Keywords: bibliometrics, medical informatics, drug development, clinical trials, oncology

Introduction

The development of massive online text archives and biomedical data warehouses over the last decade has created new opportunities to mine useful information from fuzzy datasets comprising both statistical and semantic information.13 Association rules have been developed to extend fuzzy set theory to text-mining; at the simplest level, identification of a given set (e.g. both A and B not C) at higher-than-expected frequency provides support for the probability of a causal link between A and B in the absence of C, albeit with varying confidence levels quantifiable as membership functions or degrees of truth. The non-digital algorithms so derived may generate value from masses of noisy data, in effect representing Bayesian interpretations of semantic information.4 Examples include tracking of influenza epidemics from search engine patterns,5 the epidemiologic surveillance of AIDS,6 monitoring of the blogosphere,7 academic publication analysis,8 and assessment of scientific merit based on impact factors.9

The causality of such associations gleaned from text-mining of the oncology literature is readily illustrated a posteriori. Based on existing knowledge we predict, for example, that the association of the string {papillomavirus} with {cervical cancer} will be greater than with {nasopharyngeal cancer}, whereas the reverse will be true for {Epstein-Barr virus}. Similarly, we may infer that lung cancer is more lethal than breast cancer, given that the texts {lung cancer} and {mortality} associate 50% more often than {breast cancer} and {mortality}, whereas the association between these diseases and {incidence} is similar (χ2 = 1059.99, df = 1, p < 0.01; Supplement S1). The “efficient citation hypothesis” so implied can be used to test research strategies that are becoming impractically slow and/or expensive to validate using historical approaches.
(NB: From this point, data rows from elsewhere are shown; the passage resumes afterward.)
theorem setLk_self (s : State) (k v : Nat) : mget 0 (setLk s k v).link k = v := mget_mset_self _ _ _ _

theorem cascPos_setF (s : State) (f : Fld) (v : Nat) : cascPos (setF s 0 f v) = cascPos s := rfl

theorem portOn_cases {s : State} {port : Nat} (h : portOn s port = true) : s.part.unitK = true ∧ (port = 0 ∨ port = 1) := by
  unfold portOn at h
  simp only [Bool.and_eq_true, decide_eq_true_eq] at h
  exact ⟨h.1.1.1, by omega⟩

/-! ## Update engines -/

theorem modCmd_mem (s : State) (id : Nat) (f : UCmd → UCmd) (c : UCmd) (h : c ∈ s.cmds) (hi : c.id = id) : f c ∈ (modCmd s id f).cmds := by
  unfold modCmd updWhere
  exact List.mem_map.mpr ⟨c, h, by rw [if_pos (by simp [hi])]⟩

/-! ## Peer windows -/

theorem peers_fold (s : State) (n : Nat) (m : SMap (Option PeerWin)) (hm : m = (List.range n).foldl (fun m w => mset none m w (if (shadowWin s w).type = 0 then none else some (shadowWin s w))) []) :
    ∀ w, mget none m w = if w < n then (if (shadowWin s w).type = 0 then none else some (shadowWin s w)) else none := by
  induction n generalizing m with
  | zero => intro w; rw [hm]; simp [mget]
  | succ n ih =>
    intro w
    rw [List.range_succ, List.foldl_append, List.foldl_cons, List.foldl_nil] at hm
    have ih := ih _ rfl
    generalize (List.range n).foldl (fun m w => mset none m w (if (shadowWin s w).type = 0 then none else some (shadowWin s w))) [] = k at ih hm
    rw [hm]
    by_cases h : w = n
    · subst h; rw [mget_mset_self, if_pos (show w < w + 1 by omega)]
    · rw [mget_mset_ne _ _ _ _ h, ih]
      by_cases h2 : w < n
      · rw [if_pos h2, if_pos (show w < n + 1 by omega)]
      · rw [if_neg h2, if_neg (show ¬ w < n + 1 by omega)]

/-! ## Debugger -/

theorem getCh_modCh_self (s : State) (d c : Nat) (f : EvChan → EvChan) : getCh (modCh s d c f) d c = f (getCh s d c) := mget_mset_self _ _ _ _

theorem getEnt_modEnt_self (s : State) (d e : Nat) (f : StepEnt → StepEnt) : getEnt (modEnt s d e f) d e = f (getEnt s d e) := mget_mset_self _ _ _ _

theorem getEnt_modEnt_ne (s : State) (d e j : Nat) (f : StepEnt → StepEnt) (h : j ≠ e) : getEnt (modEnt s d e f) d j = getEnt s d j :=
  mget_mset_ne _ _ _ _ (by unfold ekey; omega)

theorem predictor_fold (s : State) (d n : Nat) :
    ∀ u, u = (List.range n).foldl (fun s e => modEnt s d e fun y => { y with conf := 0 }) s →
    (∀ e, getEnt u d e = if e < n then { getEnt s d e with conf := 0 } else getEnt s d e) ∧ u.regs = s.regs := by
  induction n with
  | zero => exact fun u hu => by rw [hu]; exact ⟨fun e => by simp, rfl⟩
  | succ n ih =>
    intro u hu
    rw [List.range_succ, List.foldl_append, List.foldl_cons, List.foldl_nil] at hu
    obtain ⟨ih1, ih2⟩ := ih _ rfl
    generalize (List.range n).foldl (fun s e => modEnt s d e fun y => { y with conf := 0 }) s = v at ih1 ih2 hu
    subst hu
    refine ⟨fun e => ?_, ih2⟩
    by_cases h : e = n
    · subst h; rw [getEnt_modEnt_self, ih1, if_neg (by omega), if_pos (by omega)]
    · rw [getEnt_modEnt_ne _ _ _ _ _ h, ih1]
      by_cases h2 : e < n
      · rw [if_pos h2, if_pos (by omega)]
      · rw [if_neg h2, if_neg (by omega)]
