theorem keeps_clearWay {o₀ s : State} (hk : Keeps o₀ s) (d : Nat) (w : Nat) : Keeps o₀ (clearWay s d w) := by
  unfold clearWay
  repeat' first | with_reducible (first | assumption) | ((with_reducible refine Keeps.lit ?_); dsimp only; (try with_reducible (first | refine KeepsF.rows (fun hm => mwf_mset _ _ _ _ hm) ?_ | refine KeepsF.rows (fun hm => mwf_filter _ _ _ hm) ?_ | apply KeepsF.rows (fun _ => mwf_nil _))); (try with_reducible (first | refine KeepsF.store (fun hm => mwf_mset _ _ _ _ hm) ?_ | refine KeepsF.store (fun hm => mwf_filter _ _ _ hm) ?_ | apply KeepsF.store (fun _ => mwf_nil _))); (try with_reducible (first | refine KeepsF.recipe (fun hm => mwf_mset _ _ _ _ hm) ?_ | refine KeepsF.recipe (fun hm => mwf_filter _ _ _ hm) ?_ | apply KeepsF.recipe (fun _ => mwf_nil _) | refine KeepsF.foldlRecipe (fun _ _ hm => mwf_mset _ _ _ _ hm) _ ?_)); (try with_reducible (first | refine KeepsF.cache (fun hm => mwf_mset _ _ _ _ hm) ?_ | refine KeepsF.cache (fun hm => mwf_filter _ _ _ hm) ?_ | apply KeepsF.cache (fun _ => mwf_nil _))); (try with_reducible (first | refine KeepsF.threads (fun hm => mwf_mset _ _ _ _ hm) ?_ | refine KeepsF.threads (fun hm => mwf_filter _ _ _ hm) ?_ | apply KeepsF.threads (fun _ => mwf_nil _) | refine KeepsF.foldlThreads (fun _ _ hm => mwf_mmod _ _ _ _ hm) _ ?_)); with_reducible first | exact Keeps.of hk | refine Keeps.of ?_) | intro _ | dsimp only

theorem keeps_disableWay {o₀ s : State} (hk : Keeps o₀ s) (d : Nat) (w : Nat) : Keeps o₀ (disableWay s d w) := by
  unfold disableWay
  repeat' first | with_reducible (first | assumption | apply keeps_setF) | dsimp only

theorem keeps_autoDisable {o₀ s : State} (hk : Keeps o₀ s) (d : Nat) (w : Nat) : Keeps o₀ (autoDisable s d w) := by
  unfold autoDisable
  repeat' first | with_reducible (first | assumption | apply keeps_clearWay | apply keeps_disableWay | apply keeps_setF | apply keeps_raiseErr | refine Keeps.ite ?_ ?_) | split | intro _ | dsimp only

theorem keeps_wayError {o₀ s : State} (hk : Keeps o₀ s) (d : Nat) (w : Nat) (set : Nat) (unc : Bool) : Keeps o₀ (wayError s d w set unc) := by
  unfold wayError
  repeat' first | with_reducible (first | assumption | apply keeps_bumpSat | apply keeps_autoDisable | apply keeps_raiseErr | refine Keeps.ite ?_ ?_) | (with_reducible refine Keeps.lit ?_; dsimp only; with_reducible first | exact Keeps.of hk | refine Keeps.of ?_) | split | intro _ | dsimp only

theorem keeps_cacheLookup {o₀ s : State} (hk : Keeps o₀ s) (d : Nat) (line : Nat) : Keeps o₀ (cacheLookup s d line).1 := by
  unfold cacheLookup
  repeat' first | with_reducible (first | assumption | apply keeps_bump | apply keeps_invLine | apply keeps_setLine | apply keeps_wayError | refine Keeps.of_pair ‹_ = (_, _)› ?_ | refine Keeps.ite ?_ ?_) | (with_reducible refine Keeps.lit ?_; dsimp only; with_reducible first | exact Keeps.of hk | refine Keeps.of ?_) | split | intro _ | dsimp only

theorem keeps_issueStep {o₀ s : State} (hk : Keeps o₀ s) (d : Nat) (t : Nat) (r : Nat) (reg : Nat) (key : Key) (width : Nat) (fixed : Bool) (par : Option Nat) (next : Option Nat) (ent : Option Nat) (after : Nat) : Keeps o₀ (issueStep s d t r reg key width fixed par next ent after) := by
  unfold issueStep
  repeat' first | with_reducible (first | assumption | apply keeps_bump | refine Keeps.of_pair ‹_ = (_, _)› ?_ | refine Keeps.ite ?_ ?_) | (with_reducible refine Keeps.lit ?_; dsimp only; with_reducible first | exact Keeps.of hk | refine Keeps.of ?_) | split | dsimp only

theorem keeps_squashPar {o₀ s : State} (hk : Keeps o₀ s) (x : Search) : Keeps o₀ (squashPar s x) := by
  unfold squashPar
  repeat' first | with_reducible (first | assumption | apply keeps_modEnt) | (with_reducible refine Keeps.lit ?_; dsimp only; with_reducible first | exact Keeps.of hk | refine Keeps.of ?_) | split | intro _ | dsimp only

theorem keeps_afterSearch {o₀ s : State} (hk : Keeps o₀ s) (x : Search) (r : Rec) (r2 : Rec) : Keeps o₀ (afterSearch s x r r2) := by
  unfold afterSearch
  repeat' first | with_reducible (first | assumption | apply keeps_deliverRec | apply keeps_dropSearch | apply keeps_issueFetch | apply keeps_issueStep | apply keeps_modEnt | apply keeps_squashPar | apply keeps_waitLower | refine Keeps.of_pair ‹_ = (_, _)› ?_ | refine Keeps.ite ?_ ?_) | (with_reducible refine Keeps.lit ?_; dsimp only; with_reducible first | exact Keeps.of hk | refine Keeps.of ?_) | split | intro _ | dsimp only

theorem keeps_setRow {o₀ s : State} (hk : Keeps o₀ s) (d : Nat) (g : Nat) (r : Row) : Keeps o₀ (setRow s d g r) := by
  unfold setRow
  repeat' first | with_reducible (first | assumption) | ((with_reducible refine Keeps.lit ?_); dsimp only; (try with_reducible (first | refine KeepsF.rows (fun hm => mwf_mset _ _ _ _ hm) ?_ | refine KeepsF.rows (fun hm => mwf_filter _ _ _ hm) ?_ | apply KeepsF.rows (fun _ => mwf_nil _))); (try with_reducible (first | refine KeepsF.store (fun hm => mwf_mset _ _ _ _ hm) ?_ | refine KeepsF.store (fun hm => mwf_filter _ _ _ hm) ?_ | apply KeepsF.store (fun _ => mwf_nil _))); (try with_reducible (first | refine KeepsF.recipe (fun hm => mwf_mset _ _ _ _ hm) ?_ | refine KeepsF.recipe (fun hm => mwf_filter _ _ _ hm) ?_ | apply KeepsF.recipe (fun _ => mwf_nil _) | refine KeepsF.foldlRecipe (fun _ _ hm => mwf_mset _ _ _ _ hm) _ ?_)); (try with_reducible (first | refine KeepsF.cache (fun hm => mwf_mset _ _ _ _ hm) ?_ | refine KeepsF.cache (fun hm => mwf_filter _ _ _ hm) ?_ | apply KeepsF.cache (fun _ => mwf_nil _))); (try with_reducible (first | refine KeepsF.threads (fun hm => mwf_mset _ _ _ _ hm) ?_ | refine KeepsF.threads (fun hm => mwf_filter _ _ _ hm) ?_ | apply KeepsF.threads (fun _ => mwf_nil _) | refine KeepsF.foldlThreads (fun _ _ hm => mwf_mmod _ _ _ _ hm) _ ?_)); with_reducible first | exact Keeps.of hk | refine Keeps.of ?_) | dsimp only

theorem keeps_modRow {o₀ s : State} (hk : Keeps o₀ s) (d : Nat) (g : Nat) (f : Row → Row) : Keeps o₀ (modRow s d g f) := by
  unfold modRow
  repeat' first | with_reducible (first | assumption | apply keeps_setRow) | dsimp only

theorem keeps_markSuspect {o₀ s : State} (hk : Keeps o₀ s) (d : Nat) (gra : Nat) : Keeps o₀ (markSuspect s d gra) := by
  unfold markSuspect
  repeat' first | with_reducible (first | assumption | apply keeps_modRow) | (with_reducible refine Keeps.lit ?_; dsimp only; with_reducible first | exact Keeps.of hk | refine Keeps.of ?_) | intro _ | dsimp only

theorem keeps_queueSuspect {o₀ s : State} (hk : Keeps o₀ s) (d : Nat) (gra : Nat) : Keeps o₀ (queueSuspect s d gra) := by
  unfold queueSuspect
  repeat' first | with_reducible (first | assumption | apply keeps_bumpSat | apply keeps_raiseErr | refine Keeps.ite ?_ ?_) | (with_reducible refine Keeps.lit ?_; dsimp only; with_reducible first | exact Keeps.of hk | refine Keeps.of ?_) | split | dsimp only

theorem keeps_afterVerify {o₀ s : State} (hk : Keeps o₀ s) (d : Nat) (width : Nat) (key : Key) (h : Option Hit) : Keeps o₀ (afterVerify s d width key h) := by
  unfold afterVerify
  repeat' first | with_reducible (first | assumption | apply keeps_markSuspect | apply keeps_queueSuspect | apply keeps_raiseErr | refine Keeps.of_pair ‹_ = (_, _)› ?_ | refine Keeps.ite ?_ ?_ | refine Keeps.foldl (fun _ _ _ => ?_) ?_) | split | intro _ | dsimp only

theorem keeps_answer {o₀ s : State} (hk : Keeps o₀ s) (st : Nat) (data : Nat) : Keeps o₀ (answer s st data).1 := by
  unfold answer
  repeat' first | with_reducible (first | assumption) | dsimp only

theorem keeps_answerAll {o₀ s : State} (hk : Keeps o₀ s) (ds : List Nat) (status : Nat) : Keeps o₀ (answerAll s ds status) := by
  unfold answerAll
  repeat' first | with_reducible (first | assumption | apply keeps_deviceAnswer | refine Keeps.ite ?_ ?_ | refine Keeps.foldl (fun _ _ _ => ?_) ?_) | (with_reducible refine Keeps.lit ?_; dsimp only; with_reducible first | exact Keeps.of hk | refine Keeps.of ?_) | split | intro _ | dsimp only

theorem keeps_modStep {o₀ s : State} (hk : Keeps o₀ s) (id : Nat) (f : SStep → SStep) : Keeps o₀ (modStep s id f) := by
  unfold modStep
  repeat' first | with_reducible (first | assumption) | (with_reducible refine Keeps.lit ?_; dsimp only; with_reducible first | exact Keeps.of hk | refine Keeps.of ?_) | intro _ | dsimp only

theorem keeps_answerStep {o₀ s : State} (hk : Keeps o₀ s) (id : Nat) (b : Nat) (a : Bucket) : Keeps o₀ (answerStep s id b a) := by
  unfold answerStep
  repeat' first | with_reducible (first | assumption | apply keeps_modStep | refine Keeps.ite ?_ ?_) | (with_reducible refine Keeps.lit ?_; dsimp only; with_reducible first | exact Keeps.of hk | refine Keeps.of ?_) | split | intro _ | dsimp only

theorem keeps_setBlank {o₀ s : State} (hk : Keeps o₀ s) (d : Nat) (n : Nat) (n5 : Nat) : Keeps o₀ (setBlank s d n n5) := by
  unfold setBlank
  repeat' first | with_reducible (first | assumption) | (with_reducible refine Keeps.lit ?_; dsimp only; with_reducible first | exact Keeps.of hk | refine Keeps.of ?_) | dsimp only

theorem keeps_applyBlank {o₀ s : State} (hk : Keeps o₀ s) (d : Nat) : Keeps o₀ (applyBlank s d) := by
  unfold applyBlank
  repeat' first | with_reducible (first | assumption | apply keeps_setBlank | refine Keeps.ite ?_ ?_) | split | dsimp only

theorem keeps_descErr {o₀ s : State} (hk : Keeps o₀ s) (pg : Nat) (bit : Nat) (item : Nat) : Keeps o₀ (descErr s pg bit item) := by
  unfold descErr
  repeat' first | with_reducible (first | assumption | apply keeps_raiseErr | refine Keeps.foldl (fun _ _ _ => ?_) ?_) | intro _ | dsimp only

theorem keeps_setAll {o₀ s : State} (hk : Keeps o₀ s) (ds : List Nat) (f : Fld) (v : Nat) (bank : Nat) : Keeps o₀ (setAll s ds f v bank) := by
  unfold setAll
  repeat' first | with_reducible (first | assumption | apply keeps_setF | refine Keeps.foldl (fun _ _ _ => ?_) ?_) | intro _ | dsimp only

theorem keeps_setCause {o₀ s : State} (hk : Keeps o₀ s) (r : Nat) (cause : Nat) : Keeps o₀ (setCause s r cause) := by
  unfold setCause
  repeat' first | with_reducible (first | assumption | apply keeps_setF | apply keeps_setAll | refine Keeps.ite ?_ ?_) | split | dsimp only

theorem keeps_settleFetch {o₀ s : State} (hk : Keeps o₀ s) (id : Nat) (st : Nat) : Keeps o₀ (settleFetch s id st) := by
  unfold settleFetch
  repeat' first | with_reducible (first | assumption | apply keeps_deliverRec | refine Keeps.ite ?_ ?_) | (with_reducible refine Keeps.lit ?_; dsimp only; with_reducible first | exact Keeps.of hk | refine Keeps.of ?_) | split | intro _ | dsimp only

theorem keeps_settleFetches {o₀ s : State} (hk : Keeps o₀ s) (ids : List Nat) (st : Nat) : Keeps o₀ (settleFetches s ids st) := by
  unfold settleFetches
  repeat' first | with_reducible (first | assumption | apply keeps_settleFetch | refine Keeps.foldl (fun _ _ _ => ?_) ?_) | intro _ | dsimp only

theorem keeps_regionOff {o₀ s : State} (hk : Keeps o₀ s) (r : Nat) (cause : Nat) (st : Option Nat) : Keeps o₀ (regionOff s r cause st) := by
  unfold regionOff
  repeat' first | with_reducible (first | assumption | apply keeps_setCause | apply keeps_settleFetches | refine Keeps.ite ?_ ?_) | split | intro _ | dsimp only

theorem keeps_writeFld {o₀ s : State} (hk : Keeps o₀ s) (d : Nat) (bank : Nat) (val : Nat) (f : Fld) : Keeps o₀ (writeFld s d bank val f) := by
  unfold writeFld
  repeat' first | with_reducible (first | assumption | apply keeps_setF | refine Keeps.ite ?_ ?_) | split | dsimp only

theorem keeps_writeWord {o₀ s : State} (hk : Keeps o₀ s) (d : Nat) (pg : Nat) (bank : Nat) (off : Nat) (val : Nat) : Keeps o₀ (writeWord s d pg bank off val) := by
  unfold writeWord
  repeat' first | with_reducible (first | assumption | apply keeps_writeFld | refine Keeps.foldl (fun _ _ _ => ?_) ?_) | intro _ | dsimp only

theorem keeps_writeCopies {o₀ s : State} (hk : Keeps o₀ s) (pg : Nat) (n : Nat) (off : Nat) (val : Nat) : Keeps o₀ (writeCopies s pg n off val) := by
  unfold writeCopies
  repeat' first | with_reducible (first | assumption | apply keeps_writeWord | apply keeps_setAll | refine Keeps.ite ?_ ?_ | refine Keeps.foldl (fun _ _ _ => ?_) ?_) | split | intro _ | dsimp only

theorem keeps_writeCr {o₀ s : State} (hk : Keeps o₀ s) (n : Nat) (off : Nat) (val : Nat) : Keeps o₀ (writeCr s n off val) := by
  unfold writeCr
  repeat' first | with_reducible (first | assumption | apply keeps_descErr | apply keeps_regionOff | apply keeps_setCause | apply keeps_writeCopies | refine Keeps.ite ?_ ?_) | split | intro _ | dsimp only

theorem keeps_writePart {o₀ s : State} (hk : Keeps o₀ s) (n : Nat) (off : Nat) (val : Nat) : Keeps o₀ (writePart s n off val) := by
  unfold writePart
  repeat' first | with_reducible (first | assumption | apply keeps_writeCopies | apply keeps_descErr | apply keeps_setAll | refine Keeps.ite ?_ ?_) | split | intro _ | dsimp only

theorem keeps_applyTarget {o₀ s : State} (hk : Keeps o₀ s) (w : TargetWrite) : Keeps o₀ (applyTarget s w) := by
  unfold applyTarget
  repeat' first | with_reducible (first | assumption | apply keeps_writeCr | apply keeps_writePart | refine Keeps.ite ?_ ?_) | (with_reducible refine Keeps.lit ?_; dsimp only; with_reducible first | exact Keeps.of hk | refine Keeps.of ?_) | split | intro _ | dsimp only

theorem keeps_applyDue {o₀ s : State} (hk : Keeps o₀ s) (ok : TargetWrite → Bool) : Keeps o₀ (applyDue s ok) := by
  unfold applyDue
  repeat' first | with_reducible (first | assumption | apply keeps_applyTarget) | split | intro _ | dsimp only

theorem keeps_applyGap {o₀ s : State} (hk : Keeps o₀ s) (c : UCmd) : Keeps o₀ (applyGap s c) := by
  unfold applyGap
  repeat' first | with_reducible (first | assumption | apply keeps_setF | refine Keeps.ite ?_ ?_ | refine Keeps.foldl (fun _ _ _ => ?_) ?_) | split | intro _ | dsimp only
New anticancer drug development, by virtue of its target-specific nature, should readily lend itself to such semi-digital analysis.10 Returns on investment in applied cancer research have been declining in recent years due to a decline of blockbuster drug frequency.11 This has led in turn to progressive escalation of the cost for bringing a therapeutic to market, which now approaches US$1bn per FDA-licensed product;12 such expense is in turn handed on to the health-care consumer.13 Part of this cost relates to the inefficiency of the modern clinical trial system, for which problem many investigators are seeking fresh approaches such as multi-arm designs,14 personalized medicine or pharmacodiagnostics.15 A related problem specific to the cancer field is that selection of drugs for costly phase III trials remains based exclusively on demonstration of drug ‘activity’ quantified as tumor shrinkage, or response.16 This endpoint, although convincingly associated with short-term therapeutic benefit, may lack sensitivity for detecting the metastasis-inhibiting activity of non-tumorilytic drugs—which could well correlate strongly with survival benefit, and be better predicted by biomarker expression.17 Hence, the present study seeks to test how low-cost text-mining may improve applied cancer research feasibility while reducing investment risk.

Methods

Searches were undertaken using the latest text-based search-and-retrieval version of PubMed—a service of the National Library of Medicine developed by the National Center for Biotechnology Information used to integrate the major databases (including PubMed Central, Journals, Books, OMIM). The Entrez cross database search page was used to access the Entrez Global Query database search engine. A search across the Entrez database was performed by entering one or more search term(s) or phrase(s) to execute the search.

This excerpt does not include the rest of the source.